TASK — Every line below that contains "nleaf" is to be copied.

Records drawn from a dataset
-- ==== Sys2Proof/Machine/Step.lean ====
section
/-! DEFINITION. One step of the machine: one turn of the host or of the core (spec/20_memory.md R76; log 2). -/

namespace Sys2Proof.Machine

/-- One step. -/
def step (s : State) : Host.Outcome State Fault Refusal := takeTurn s

/-- `s` with the command word of `nbits` table bits `w` issued, so that the next step runs it (log 3). -/
def State.withFetchWord (s : State) (nbits w : Nat) : State := issueNext (tableWord nbits w) s

end Sys2Proof.Machine
end

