-- ==== Sys2Proof/Certificates/Slice0/Obligations.lean ====
section
/-! DEFINITION. The statements about the machine. A statement that gives a command's next state by an equation
`exec i s = .next { s with … }` says its frame at once: every field not named is unchanged. `finish` is the return of
R113 with R266: MODE becomes IDLE, or the latched host-protocol error is taken. -/

open Sys2Proof Sys2Proof.Machine

/-! ## Encoding -/

/-- The worked encodings of spec/30_encoding.md R114. -/
def Obligations.DecodesTheWorkedEncodings : Prop :=
  decode 0x100000200000000A = .ok (.wbits 32 10) ∧ decode 0x2000000000000000 = .ok .flush ∧
  decode 0x3000000800000000 = .ok (.rbits 8) ∧ decode 0x4000000000000000 = .ok .rrst ∧
  decode 0x5000000000000000 = .ok .clrf ∧ decode 0x6000006100000002 = .ok (.setf 0x61 2) ∧
  decode 0x7000006200000000 = .ok (.getf 0x62) ∧ decode 0x8000000000000000 = .ok .build ∧
  decode 0x9000000000000000 = .ok .clrt ∧ decode 0xA000000000000000 = .ok .nleaf ∧
  decode 0xB000006300000000 = .ok (.enc 0x63) ∧ decode 0xC000000000000000 = .ok .dec ∧
  decode 0xD000000000000000 = .ok .ser ∧ decode 0xE000000000000003 = .ok (.recon 3)

/-- Decoding a command's word gives the command back, every operand at every value of its field, and a word that
decodes is the word of what it decodes to (R101, R102, R104). -/
def Obligations.DecodeAndEncodeAgree : Prop :=
  (∀ i : Instr, decode (encode i) = .ok i) ∧ ∀ (w : Command) (i : Instr), decode w = .ok i → encode i = w

/-- R109: every word selects a command with legal fields or raises ILLEGAL_OPCODE or ILLEGAL_OPERAND, and the legal
words are the rows of the opcode table, no two of which share a word, with the range checks of R108. -/
def Obligations.EveryWordIsLegalOrRaises : Prop :=
  (∀ w : Command, (∃ i, decode w = .ok i) ↔ ∃ r ∈ opcodeRows, r.accepts w = true) ∧
  (∀ w : Command, ∀ r ∈ opcodeRows, ∀ r' ∈ opcodeRows, r.accepts w = true → r'.accepts w = true → r = r') ∧
  ∀ s : State, issued s →
    ((∃ i, decode s.cmd = .ok i ∧ i.wellFormed s.params.width = true) ∨
      ∃ info, runTurn s = .next (takeError .illegalOpcode info s.cmd s) ∨
        runTurn s = .next (takeError .illegalOperand info s.cmd s))

/-- R105, R106, R107 in the order of R113: OP 0x0 or 0xF raises ILLEGAL_OPCODE with info = OP; else a nonzero RSV raises
ILLEGAL_OPERAND with info = 1; else a nonzero field that the format does not use raises it with info = 2. It is one step
of a core turn, of a run turn and of an empty agenda (the model's grain: log 2, log 4), and changes only the error state. -/
def Obligations.IllegalWordsRaise : Prop :=
  ∀ (s : State) (rest : List Turn), issued s →
    s.agenda = .core :: rest ∨ s.agenda = .run :: rest ∨ (s.agenda = [] ∧ rest = []) →
    let u := { s with agenda := rest }
    let op := opField s.cmd
    (op = 0x0 ∨ op = 0xF → step s = .next (takeError .illegalOpcode (op.setWidth 32) s.cmd u)) ∧
    (op ≠ 0x0 → op ≠ 0xF → rsvField s.cmd ≠ 0 → step s = .next (takeError .illegalOperand 1 s.cmd u)) ∧
    (op ≠ 0x0 → op ≠ 0xF → rsvField s.cmd = 0 →
      (op ∈ [0x2#4, 0x4#4, 0x5#4, 0x8#4, 0x9#4, 0xA#4, 0xC#4, 0xD#4, 0xE#4] ∧ aField s.cmd ≠ 0) ∨
        (op ∈ [0x2#4, 0x3#4, 0x4#4, 0x5#4, 0x7#4, 0x8#4, 0x9#4, 0xA#4, 0xB#4, 0xC#4, 0xD#4] ∧ bField s.cmd ≠ 0) →
      step s = .next (takeError .illegalOperand 2 s.cmd u))
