/-- What a host transaction that is no reset does to the core (spec/20_memory.md R64). -/
inductive HostEffect (s : State) : State → Prop
  | side {t : State} (h : HostSideOnly s t) : HostEffect s t
  | issue (v : Word) (hm : s.mode = .idle) :
      HostEffect s { s with cmdHi := v, mode := .busy, cmd := joinWords v s.cmdLo, job := none }
  | taken {u : State} {e : ErrorCode} (i : Word) (c : Command) (h : HostSideOnly s u) (hm : s.mode = .idle)
      (he : isHostError e) : HostEffect s (takeError e i c u)
  | latched {u : State} {e : ErrorCode} (i : Word) (c : Command) (h : HostSideOnly s u) (hm : s.mode = .busy)
      (he : isHostError e) : HostEffect s { u with pend := true, pendCode := e, pendInfo := i, pendCmd := c }

theorem HostSideOnly.mode {s t : State} (h : HostSideOnly s t) : t.mode = s.mode := by rw [h.frame]

theorem hostEffect_of_hostProtocolError {s u : State} {e : ErrorCode} (i : Word) (c : Command) (h : HostSideOnly s u)
    (he : isHostError e) : HostEffect s (hostProtocolError e i c u) := by
  rcases hostProtocolError_cases e i c u with ⟨heq, -⟩ | ⟨heq, hm⟩ | ⟨heq, hm, -⟩ <;> rw [heq]
  · exact .side h
  · exact .taken i c h (h.mode.symm.trans hm) he
  · exact .latched i c h (h.mode.symm.trans hm) he

theorem channelsOk_iff {s : State} : channelsOk s = true ↔
    s.inq.length ≤ s.params.inDepth ∧ s.outq.length ≤ s.params.outDepth := decide_eq_true_iff

theorem hostEffect_of_writeCmdHi (v : Word) (s : State) : HostEffect s (writeCmdHi v s) := by
  rcases writeCmdHi_cases v s with ⟨hm, heq⟩ | ⟨-, heq⟩ | ⟨-, heq⟩ <;> rw [heq]
  · exact .issue v hm
  · exact hostEffect_of_hostProtocolError _ _ ⟨rfl, id⟩ (.inl rfl)
  · exact .side ⟨rfl, id⟩

theorem hostEffect_of_pushByte (b : Byte) (s : State) : HostEffect s (pushByte b s) := by
  rcases pushByte_cases b s with ⟨hroom, -, heq⟩ | ⟨-, i, heq⟩ <;> rw [heq]
  · refine .side ⟨rfl, fun h => channelsOk_iff.mpr ⟨?_, (channelsOk_iff.mp h).2⟩⟩
    rw [List.length_append]
    exact hroom
  · exact hostEffect_of_hostProtocolError _ _ ⟨rfl, id⟩ (.inr rfl)

/-- A register write resets, or is one of the four. -/
theorem hostEffect_of_writeReg (r : Reg) (v : Word) (s : State) :
    (r = .ctrl ∧ v.getLsbD 0 = true ∧ writeReg r v s = resetCore s) ∨ HostEffect s (writeReg r v s) := by
  cases r with
  | cmdHi => exact .inr (hostEffect_of_writeCmdHi v s)
  | inData => exact .inr (hostEffect_of_pushByte _ s)
  | inCtrl => simp only [writeReg]; split <;> exact .inr (.side ⟨rfl, id⟩)
  | ctrl =>
    by_cases hv : v.getLsbD 0 = true
    · exact .inl ⟨rfl, hv, if_pos hv⟩
    · have hsame : writeReg .ctrl v s = s := if_neg hv
      rw [hsame]
      exact .inr (.side ⟨rfl, id⟩)
  | _ => exact .inr (.side ⟨rfl, id⟩)

/-- A register read changes the host's side alone. -/
theorem hostSideOnly_of_read (r : Reg) (s : State) (v : List Word) :
    HostSideOnly s { readEffect r s with seen := v } := by
  rw [readEffect_eq]
  refine ⟨rfl, fun h => channelsOk_iff.mpr ⟨(channelsOk_iff.mp h).1, ?_⟩⟩
  have hout := (channelsOk_iff.mp h).2
  show (if r = .outData then s.outq.tail else s.outq).length ≤ s.params.outDepth
  split
  · rw [List.length_tail]; omega
  · exact hout

/-- A host transaction is a reset, or has one of the other effects. -/
theorem hostTurn_cases {op : HostOp} {s t : State} (h : hostTurn op s = .next t) :
    (isReset s.params (.host op) = true ∧ t = resetCore s) ∨ HostEffect s t := by
  cases op with
  | resetInput => cases h; exact .inl ⟨rfl, rfl⟩
  | read addr size =>
    simp only [hostTurn] at h
    split at h <;> cases h
    exact .inr (.side (hostSideOnly_of_read ..))
  | write addr size v =>
    simp only [hostTurn] at h
    split at h <;> cases h
    rename_i r hacc
    rcases hostEffect_of_writeReg r v s with ⟨rfl, hv, hreset⟩ | heff
    · exact .inl ⟨by simp only [isReset, hacc, hv, decide_true, Bool.and_self], hreset⟩
    · exact .inr heff

/-- Settles O45: the core takes no micro-step, and no host transaction but a reset reaches a HALTED core. -/
theorem haltedUntilReset : Obligations.HaltedUntilReset := by
  intro s t hs h
  have hb : s.mode ≠ .busy := by simp [hs]
  match ha : s.agenda with
  | [] =>
    cases (runTurn_not_busy hb).symm.trans ((step_of_agenda_nil ha).symm.trans h)
    exact .inr rfl
  | .core :: rest =>
    cases (coreTurn_not_busy (s := { s with agenda := rest }) hb).symm.trans ((step_of_core ha).symm.trans h)
    exact .inr rfl
  | .run :: rest =>
    cases (runTurn_not_busy (s := { s with agenda := rest }) hb).symm.trans ((step_of_run ha).symm.trans h)
    exact .inr rfl
  | .host op :: rest =>
    rcases hostTurn_cases ((step_of_host ha).symm.trans h) with ⟨hreset, rfl⟩ | heff
    · exact .inl ⟨_, rest, rfl, hreset, rfl⟩
    · cases heff with
      | side hside => exact .inr (by rw [hside.frame])
      | issue v hm => cases hs.symm.trans hm
      | taken i c hside hm he => cases hs.symm.trans hm
      | latched i c hside hm he => cases hs.symm.trans hm

end Sys2Proof.Machine
end

section
/-! PROOF. What one micro-step can do, said once for a command's first micro-step and once for its later ones, and the
frame of all commands (spec/10_state.md R27, R36, R42 to R46). -/

namespace Sys2Proof.Machine

/-! ## A command's first micro-step -/

/-- The commands whose first micro-step leaves bits to write. -/
def startsWriting : Instr → Bool
  | .wbits _ _ => true
  | .enc _ => true
  | .ser => true
  | _ => false

/-- What the first micro-step of a command can do. -/
inductive Started (s : State) : Instr → State → Prop
  | raised {i : Instr} {e : ErrorCode} (info : Word) (he : e ≠ .noError) : Started s i (raise e info s)
  | writes {i : Instr} (bits : List Bool) (hi : startsWriting i = true) (hok : i.wellFormed s.params.width = true) :
      Started s i { s with job := some (.put bits) }
  | flushNothing : Started s .flush (finish s)
  | flush (hwn : s.wn ≠ 0) : Started s .flush { s with job := some (.push []) }
  | rrst : Started s .rrst { s with rcur := none, rbuf := 0, job := some .emptyInput }
  | clrf : Started s .clrf (finish { s with freq := [] })
  | setf {x : Symbol} (c : Word) (hx : x.toNat < s.params.width.alphabet) :
      Started s (.setf x c) (finish { s with freq := setFreq s.freq x c })
  | makesTree {i : Instr} (tree : Tree) (hi : i = .build ∨ i = .clrt ∨ ∃ l, i = .recon l) :
      Started s i (finish { s with tree := tree })
  | answers {i : Instr} (v : Word) (hi : (∃ x, i = .getf x) ∨ i = .nleaf ∨ i = .dec) : Started s i (finishWith v s)
  | rbits {n : BitVec 16} (hok : bitCountOk n = true) : Started s (.rbits n) (s.reading (.field n.toNat 0) 0)
  | dec (root : Nat) : Started s .dec (s.reading (.walk root) 0)
  | recon {l : Word} {r : Reader} (tree : Tree) (hr : r.isRecon = true) (hok : leafCountOk s.params.width l = true) :
      Started s (.recon l) ({ s with tree := tree }.reading r 0)

/-- The range check raises, or the operands are in range and the command's body answers. -/
theorem started_of_checkRange {i : Instr} {ok : Bool} {body : State → CoreStep} {s t : State}
    (hbody : ok = true → body s = .moved t → Started s i t) (h : checkRange ok body s = .moved t) : Started s i t := by
  cases ok with
  | false => cases h; exact .raised 3 (by simp)
  | true => exact hbody rfl h

theorem started_of_encBody {x : Symbol} {s t : State} (hok : symbolOk s.params.width x = true)
    (h : encBody x s = .moved t) : Started s (.enc x) t := by
  unfold encBody at h
  split at h
  · cases h; exact .raised _ (by simp)
  · split at h <;> cases h
    exact .writes _ rfl hok

theorem started_of_startDec {s t : State} (h : startDec s = .moved t) : Started s .dec t := by
  unfold startDec at h
  split at h
  · cases h; exact .raised 0 (by simp)
  · split at h
    · cases h
    · split at h <;> cases h
      · exact .answers _ (.inr (.inr rfl))
      · exact .dec _

theorem started_of_reconBody {l : Word} {s t : State} (hok : leafCountOk s.params.width l = true)
    (h : reconBody l.toNat s = .moved t) : Started s (.recon l) t := by
  unfold reconBody at h
  split at h
  · cases h; exact .makesTree Tree.cleared (.inr (.inr ⟨l, rfl⟩))
  · split at h <;> cases h
    · exact .recon (r := .single _ _) Tree.cleared rfl hok
    · exact .recon (r := .marker l.toNat 1 0) reconRoot rfl hok
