-- ==== Sys2Proof/Machine/ConfigCommands.lean ====
section
/-! DEFINITION. Sys2Proof/Machine/ConfigCommands.lean: SET_AXIS, SET_LINES, SET_PORTS, FREEZE and READ_CONFIG (chapter 9),
each carried out in its grant. -/

namespace Sys2Proof.Machine

/-- Check 2 of SET_AXIS and SET_LINES (R165). -/
def wiringFrozen (s : State) : Bool := decide (s.freezeLevel ≠ .opened)

/-- A configuration command that is taken (R159): its item is enqueued where a field changed. -/
def configEnding (t : State) (item : ItemNo) (changed : Bool) (lines : List LineNo) (payload : List Byte) : Ending :=
  { work := { state := t, items := if changed then [item] else [], lines := lines }, result := .ok, payload := payload }

/-! ### SET_AXIS (9.2) -/

/-- A change to enabled, reverse, angle offset, init mode or preset turns forces resynchronisation (R75, R161). -/
def forcesResync (c d : AxisConfig) : Bool :=
  decide (d.enabled ≠ c.enabled) || decide (d.reverse ≠ c.reverse) || decide (d.offset ≠ c.offset) ||
    decide (d.initMode ≠ c.initMode) || decide (d.presetTurns ≠ c.presetTurns)

/-- The staleness timer after a SET_AXIS that does not force resynchronisation (R67): a running timer restarts with a
new timeout and 0 stops it, and a change from 0 starts it in TRACKING. -/
def retimed (c d : AxisConfig) (now : Nat) (t : Tracker) : Tracker :=
  if d.staleness = c.staleness then t
  else if t.timer.isSome ∨ (c.staleness = 0 ∧ t.state = .tracking) then { t with timer := startTimer d now }
  else t

/-- The tracker's part of a SET_AXIS (R75, R161); `c` is the record before and `d` the record after. -/
def axisEffect (n : Axis) (c d : AxisConfig) (s : State) : State :=
  if forcesResync c d then resynchronise n (if d.enabled then .acquiring else .disabled) none false s
  else s.setTracker n (retimed c d s.now (s.tracker n))

/-- SET_AXIS in its grant (R160). -/
def actSetAxis (_p : Port) (payload : List Byte) (s : State) : Ending :=
  match parseSetAxis payload with
  | none => refuse s .badArgs
  | some (n, x) =>
    if wiringFrozen s then refuse s .frozen
    else
      let c := s.axisConfig n
      let d := x.apply c
      configEnding (axisEffect n c d (s.setAxisConfig n d)) (axisItem n) (decide (d ≠ c)) []
        [flagsByte (decide (d = c)) (forcesResync c d)]

/-- SET_AXIS (R160). -/
def execSetAxis (p : Port) (s : State) : Host.Outcome State Fault Refusal := .next (tableGrant p .setAxis actSetAxis s)

/-! ### SET_LINES and SET_PORTS (9.3) -/

/-- SET_LINES in its grant (R162): all eight lines are recomputed when it is taken (R104). -/
def actSetLines (_p : Port) (payload : List Byte) (s : State) : Ending :=
  match parseSetLines payload with
  | none => refuse s .badArgs
  | some x =>
    if wiringFrozen s then refuse s .frozen
    else
      let v := applyLines x s.lineConfig
      configEnding (s.setLineConfig v) linesItem (decide (v ≠ s.lineConfig)) allLines
        [flagsByte (decide (v = s.lineConfig)) false]

/-- SET_LINES (R162). -/
def execSetLines (p : Port) (s : State) : Host.Outcome State Fault Refusal := .next (tableGrant p .setLines actSetLines s)

/-- SET_PORTS in its grant (R163): no freeze level refuses it. -/
def actSetPorts (_p : Port) (payload : List Byte) (s : State) : Ending :=
  match parseSetPorts payload with
  | none => refuse s .badArgs
  | some x =>
    let v : PerPort PortConfig := ⟨x.a.apply s.portConfig.a, x.b.apply s.portConfig.b⟩
    configEnding (s.setPortConfig v) portsItem (decide (v ≠ s.portConfig)) [] [flagsByte (decide (v = s.portConfig)) false]

/-- SET_PORTS (R163). -/
def execSetPorts (p : Port) (s : State) : Host.Outcome State Fault Refusal := .next (tableGrant p .setPorts actSetPorts s)

/-! ### FREEZE (9.5) -/

/-- The ascending order of the freeze levels (R165). -/
def FreezeLevel.rank : FreezeLevel → Nat
  | .opened => 0
  | .layout => 1
  | .fixed => 2

/-- FREEZE in its grant (R166). -/
def actFreeze (_p : Port) (payload : List Byte) (s : State) : Ending :=
  match parseFreeze payload with
  | none => refuse s .badArgs
  | some l =>
    if l.rank < s.freezeLevel.rank then refuse s .badArgs
    else
      configEnding (s.setFreeze l) freezeItem (decide (l ≠ s.freezeLevel)) []
        [flagsByte (decide (l = s.freezeLevel)) false, freezeCode l]

/-- FREEZE (R166). -/
def execFreeze (p : Port) (s : State) : Host.Outcome State Fault Refusal := .next (tableGrant p .freeze actFreeze s)

/-! ### READ_CONFIG (9.4) -/

/-- Bytes 3..11 of an item's live image (R187). -/
def configContent (s : State) (k : ItemNo) : List Byte :=
  match snapshot s k with
  | some c => ((encodeImage k 0 c).drop 3).take 9
  | none => []

/-- What READ_CONFIG returns (R164, 11.3). -/
def configRecord (s : State) (k : ItemNo) : List Byte :=
  countByte k.val :: configContent s k ++
    [if k = freezeItem then freezeByte s.committedFreeze else 0, durabilityCode (durability s k)]

/-- READ_CONFIG in its grant (R164). -/
def actReadConfig (_p : Port) (payload : List Byte) (s : State) : Ending :=
  match parseConfigItem payload with
  | none => refuse s .badArgs
  | some k => { refuse s .ok with payload := configRecord s k }

/-- READ_CONFIG (R164). -/
def execReadConfig (p : Port) (s : State) : Host.Outcome State Fault Refusal :=
  .next (tableGrant p .readConfig actReadConfig s)

end Sys2Proof.Machine
end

SOLUTION FOR THIS EXERCISE —
  decode 0x9000000000000000 = .ok .clrt ∧ decode 0xA000000000000000 = .ok .nleaf ∧
  | answers {i : Instr} (v : Word) (hi : (∃ x, i = .getf x) ∨ i = .nleaf ∨ i = .dec) : Started s i (finishWith v s)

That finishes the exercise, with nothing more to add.